Dataset entries:
+ + + + +

-- ==== Sys2Proof/Machine/State/Radio.lean ====
section
/-!
DEFINITION. State of the cord radio (chapter "The Cord Radio", R404 to R445). Configuration words are in the register store.
-/
namespace Sys2Proof.Machine

open Sys2Proof

/-- STATE of a neighbour entry, coded as byte 18 of R417. -/
inductive NbrState where
  | free | new | tracked | lostSync | dropped
deriving DecidableEq, Repr

/-- A neighbour entry (R417). -/
structure Neighbour where
  /-- Bytes 0 to 17 as written. -/
  body : Nat
  state : NbrState
  fcValid : Bool
  drift : Nat
  fcIn : Nat
  lastSeq : Nat
  missed : Nat
  resc : Nat
  /-- Arrival of the last sync in units of 1/25 phase unit (LAST_SYNC shows its frame); window polls since the entry was written or
  admitted. -/
  lastSync : Nat
  windowPolls : Nat
  /-- The windows planned for it, oldest first: position of the scheduled poll P, width W in units of 1/25 phase unit times 10^-6; and the
  last P decided (R422). -/
  windows : List (Nat × Nat)
  decided : Nat
deriving DecidableEq, Repr

/-- A free entry. -/
def Neighbour.free : Neighbour := ⟨0, .free, false, 0, 0, 0, 0, 0, 0, 0, [], 0⟩

/-- A frame in the direct or the indirect queue (R433, R434). -/
structure RadioFrame where
  ident : Nat
  seat : Nat
  /-- The 32-byte descriptor and the payload read at submission. -/
  desc : Nat
  payload : List Byte
  indirect : Bool
  nbr : Nat
  /-- Earliest legal LT, DEADLINE frame, airtime of one attempt in µs, the minute whose bucket holds the reservation. -/
  legal : Nat
  deadline : Nat
  air : Nat
  minute : Nat
  /-- Reservation still held; attempts made; SHR start of the last attempt; the last attempt failed for channel access. -/
  reserved : Bool
  tries : Nat
  txPos : Option Nat
  chanFail : Bool
  /-- Sequence number and frame counter, given at the first transmission. -/
  seqn : Option Nat
  fc : Nat
  /-- Backoffs of the attempt in progress; a CCA runs for it; it waits for an acknowledgement. -/
  backoffs : Nat
  inCca : Bool
  waitAck : Bool
deriving DecidableEq, Repr

/-- What a hardware frame is. -/
inductive HwKind where
  | rebroadcast | extraBeacon | beacon | enhAck | immAck | pollReply
deriving DecidableEq, Repr

/-- A hardware frame that waits to be sent. -/
structure HwFrame where
  kind : HwKind
  /-- The PSDU of an acknowledgement, the beacon payload, the flood payload. -/
  payload : List Byte
  /-- The indirect frame of a poll reply; Seat and calendar index of an ordered beacon (R416). -/
  frame : Option Nat
  cal : Option (Nat × Nat)
  /-- Position before which its SHR does not start; it is eligible; cycle at which a rebroadcast expires (R438). -/
  eligible : Nat
  ready : Bool
  expiry : Nat
  backoffs : Nat
  inCca : Bool
deriving DecidableEq, Repr

/-- A transmission with TX_EN high (R407, R441). -/
structure OnAir where
  /-- The queued frame's ID; none for other hardware frames. -/
  frame : Option Nat
  /-- It is a hardware frame; the Seat that holds the tokens of a Seat frame. -/
  hw : Bool
  seat : Nat
  tokens : Nat
  start : Nat
  air : Nat
deriving DecidableEq, Repr

/-- What the radio keeps for a Seat: RADIO_TXDONE and the receive queue. -/
structure RadioSeat where
  ring : Tab Nat
  next : Nat
  /-- Receive records, oldest first, at most 64. -/
  rx : List (List Byte)
deriving DecidableEq, Repr

/-- A Seat with nothing sent or received. -/
def RadioSeat.reset : RadioSeat := ⟨[], 0, []⟩

/-- The radio. -/
structure RadioState where
  /-- The transceiver has answered IDENT and the radio runs (R409); transceiver bands. -/
  up : Bool
  bands : Nat
  portFault : Bool
  bistFail : Bool
  /-- TX_EN forced low after a pin fault until RADIO_PHY is written (R482). -/
  txBlocked : Bool
  fcSet : Bool
  fcNear : Bool
  /-- Outgoing counter stopped at 0xFFFF_FFFF until a key write (R431). -/
  keyNeeded : Bool
  frames : List RadioFrame
  hw : List HwFrame
  onAir : Option OnAir
  /-- Seen cache: origin, FSEQ, expiry cycle, oldest first (R438). -/
  seen : List (Nat × Nat × Nat)
  ownFseq : Nat
  nextSeq : Nat
  nextId : Nat
  nbrs : Tab Neighbour
  /-- Keys by index, as 128-bit numbers, byte 0 least significant; bit 128: written (R430). -/
  keys : Tab Nat
  /-- Airtime in µs by account·2^40 + minute: accounts 0 to 2 the bands, 3 + n Seat n (R439). -/
  airtime : Tab Nat
  seats : Tab RadioSeat
  /-- Counters 0 to 17; RX_DROP and TXDONE_OVF of Seat n at 100 + n and 200 + n; and as of the last flip. -/
  cnt : Tab Nat
  view : Tab Nat
  /-- RADIO_LEGAL by path key (its image); RADIO_RETRY frame; offline BIST runs; RADIO_BIST_CMD.OUTCOME. -/
  legal : Tab Nat
  retryFrame : Nat
  bistRun : Bool
  bistOutcome : Nat
  /-- Cycle at which the superframe in progress began; RADIO_CFG and RADIO_SLOT in force in it, RADIO_CHAN in force (R412). -/
  sfCycle : Option Nat
  sfCfg : Nat
  sfSlot : Nat
  sfChan : Nat
  /-- The last PSDU content sent, and the last SET_MODE (0 SLEEP, 1 IDLE, 2 RX). -/
  lastTx : List Byte
  mode : Nat
  /-- The last transaction of the radio port: its command byte and the bytes sent after it (R405, R406). -/
  port : List Byte
  /-- Rescue rotation: the entry after which the next list starts (R423). -/
  rotate : Nat
deriving DecidableEq, Repr

/-- The radio at reset. -/
def RadioState.reset : RadioState :=
  { up := false, bands := 0, portFault := false, bistFail := false, txBlocked := false, fcSet := false, fcNear := false
    keyNeeded := false, frames := [], hw := [], onAir := none, seen := [], ownFseq := 0, nextSeq := 0, nextId := 0
    nbrs := [], keys := [], airtime := [], seats := [], cnt := [], view := [], legal := [], retryFrame := 0
    bistRun := false, bistOutcome := 0, sfCycle := none, sfCfg := 0, sfSlot := 0, sfChan := 0, lastTx := [], mode := 0, port := [], rotate := 0 }

end Sys2Proof.Machine
end

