-- ==== Sys2Proof/Machine/MateStream.lean ====
section
/-!
DEFINITION. The byte stream of the mate link (R346, R347, R543): units, the stream unit, messages dealt to the lanes of the stripe and taken from them.
-/
namespace Sys2Proof.Machine

open Sys2Proof

/-- Units that one lane's message area holds in a frame: blocks 2 to 23 672 (R330). -/
def areaUnits : Nat := 23671

/-- Bytes as 8-byte units, the last padded with zeros (R347). -/
def unitsOf (bs : List Nat) : List (List Nat) :=
  (List.range ((bs.length + 7) / 8)).map (fun k =>
    let u := (bs.drop (8 * k)).take 8
    u ++ List.replicate (8 - u.length) 0)

/-- The stream unit of a frame (R347). -/
def streamUnit (first stripe : Nat) : List Nat :=
  let h := leBytes 2 first ++ [stripe, 0]
  h ++ leBytes 4 (crc32c h)

/-- FIRST of a frame in which no message starts. -/
def noFirst : Nat := 0xFFFF

/-- The lanes of a stripe, lowest first. -/
def stripeLanes (mask : Nat) : List Nat := (List.range 4).filter (fun m => bit mask m)

/-- Messages into the units left of a frame: the units sent, those of the message in progress that go on in the next frame, what stays queued. -/
def fillUnits : Nat → List LinkMsg → List (List Nat) × List (List Nat) × List LinkMsg
  | _, [] => ([], [], [])
  | room, m :: q =>
      let u := unitsOf m.bytes
      if room = 0 then ([], [], m :: q)
      else if room < u.length then (u.take room, u.drop room, q)
      else
        let (us, rest, left) := fillUnits (room - u.length) q
        (u ++ us, rest, left)

/-- The units that lane number `i` of a stripe of `n` lanes carries (R346). -/
def laneUnits (i n : Nat) (us : List (List Nat)) : List (List Nat) :=
  (us.zipIdx.filter (fun e => e.2 % n == i)).map (·.1)

/-- The lanes' units in the order of the stream; a lane with no more units carries idle ones. -/
def dealUnits : Nat → List (List (List Nat)) → List (List Nat)
  | 0, _ => []
  | n + 1, ls => ls.map (·.headD (List.replicate 8 0)) ++ dealUnits n (ls.map (·.drop 1))

/-- One unit of a frame's stream joins the message in progress; an unknown TYPE or length drops it until FIRST of the next good frame (R347). -/
def takeUnit (acc : Option (List Nat) × List (List Nat)) (u : List Nat) : Option (List Nat) × List (List Nat) :=
  match acc.1 with
  | none => acc
  | some p =>
      if p = [] ∧ u.headD 0 = 0 then acc
      else
        let q := p ++ u
        match msgLen q with
        | none => (none, acc.2)
        | some n => if n ≤ q.length then (some [], acc.2 ++ [q.take n]) else (some q, acc.2)

/-- Idle units from the end of what a lane was given to the end of its area belong to a message in progress. -/
def padPart (room : Nat) (acc : Option (List Nat) × List (List Nat)) : Option (List Nat) × List (List Nat) :=
  match acc.1 with
  | some (b :: p) =>
      match msgLen (b :: p) with
      | some n =>
          let need := (n - (p.length + 1) + 7) / 8
          (List.range (min need room)).foldl (fun a _ => takeUnit a (List.replicate 8 0)) acc
      | none => acc
  | _ => acc

/-- The messages of one frame's stream (R347): `part` is the message in progress, none while none can be resumed. -/
def readStream (part : Option (List Nat)) (first room : Nat) (us : List (List Nat)) : Option (List Nat) × List (List Nat) :=
  match part with
  | some p => padPart (room - us.length) (us.foldl takeUnit (some p, []))
  | none => if first = noFirst then (none, []) else padPart (room - us.length) ((us.drop (first - 1)).foldl takeUnit (some [], []))

/-- A complete message is valid: its CRC, its reserved bits, its coded fields (R543). -/
def msgValid (b : List Nat) : Bool :=
  let at_ (k : Nat) : Nat := b.getD k 0
  let crc := ofLe (b.drop (b.length - 4)) == crc32c (b.take (b.length - 4))
  let zero (ks : List Nat) : Bool := ks.all (fun k => at_ k == 0)
  match at_ 0 with
  | 1 => crc && at_ 1 &&& 0xC8 == 0 && at_ 1 % 8 != 7 && at_ 1 / 16 != 3 && at_ 2 / 32 == 0 && at_ 3 / 16 == 0 && zero [11, 32, 33, 34, 35]
  | 2 => crc && zero [1, 2, 3, 14, 15]
  | 3 => decide (1 ≤ at_ 1 ∧ at_ 1 ≤ 8) && at_ 2 / 8 == 0 && zero [3, 6, 7]
  | 4 => crc && at_ 1 / 4 == 0 && zero [2, 3]
  | 5 => crc && decide (at_ 1 ≤ 2) && zero [2, 3]
  | _ => crc && zero [1, 2, 3]

/-- A stream unit is good on a lane: its CRC, byte 3, a STRIPE whose lowest lane this is (R346, R347). -/
def streamUnitOk (m : Nat) (u : List Nat) : Bool :=
  ofLe (u.drop 4) == crc32c (u.take 4) && u.getD 3 0 == 0 && decide (u.getD 2 0 < 16) && (stripeLanes (u.getD 2 0)).head? == some m

/-- All lanes of a frame's stripe have come: its messages are taken, or the one in progress is dropped (R347). -/
def finishFrame (d : DunteState) : DunteState :=
  match d.rxAreas.find? (fun a => streamUnitOk a.lane ((unitsOf a.area).headD [])) with
  | none => if 4 ≤ d.rxAreas.length then { d with rxDone := true, rxAreas := [], rxPart := none } else d
  | some a =>
      let u := (unitsOf a.area).headD []
      let lanes := stripeLanes (u.getD 2 0)
      let areas := lanes.filterMap (fun m => d.rxAreas.find? (fun x => x.lane == m))
      if areas.length < lanes.length then d
      else
        let d1 := { d with rxDone := true, rxAreas := [], stripeRx := u.getD 2 0 }
        if areas.any (·.errored) then { d1 with rxPart := none }
        else
          let ls := areas.map (fun x => unitsOf x.area)
          let us := (dealUnits ((ls.map (·.length)).foldl max 0) ls).drop 1
          let (part, msgs) := readStream d.rxPart (ofLe (u.take 2)) (areaUnits * lanes.length - 1) us
          { d1 with rxPart := part, rxMsgs := msgs.filter msgValid }

/-- The message area of one lane's frame arrives (R346, R347). A frame whose lanes have not all come when the next begins is lost. -/
def rxArea (m frame : Nat) (errored : Bool) (area : List Nat) (d : DunteState) : DunteState :=
  let d1 := if d.rxFrame = some frame then d
    else { d with rxFrame := some frame, rxAreas := [], rxDone := false, rxPart := if d.rxDone then d.rxPart else none }
  if d1.rxDone then d1 else finishFrame { d1 with rxAreas := d1.rxAreas ++ [⟨m, errored, area⟩] }

end Sys2Proof.Machine
end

+ + + + +

What you are asked to do →
The entries above hold the needed span. Transcribe exactly the lines from the one with "The radio. -/" to the one with "keys : Tab Nat", both included.

Worked solution →
/-- The radio. -/
structure RadioState where
  /-- The transceiver has answered IDENT and the radio runs (R409); transceiver bands. -/
  up : Bool
  bands : Nat
  portFault : Bool
  bistFail : Bool
  /-- TX_EN forced low after a pin fault until RADIO_PHY is written (R482). -/
  txBlocked : Bool
  fcSet : Bool
  fcNear : Bool
  /-- Outgoing counter stopped at 0xFFFF_FFFF until a key write (R431). -/
  keyNeeded : Bool
  frames : List RadioFrame
  hw : List HwFrame
  onAir : Option OnAir
  /-- Seen cache: origin, FSEQ, expiry cycle, oldest first (R438). -/
  seen : List (Nat × Nat × Nat)
  ownFseq : Nat
  nextSeq : Nat
  nextId : Nat
  nbrs : Tab Neighbour
  /-- Keys by index, as 128-bit numbers, byte 0 least significant; bit 128: written (R430). -/
  keys : Tab Nat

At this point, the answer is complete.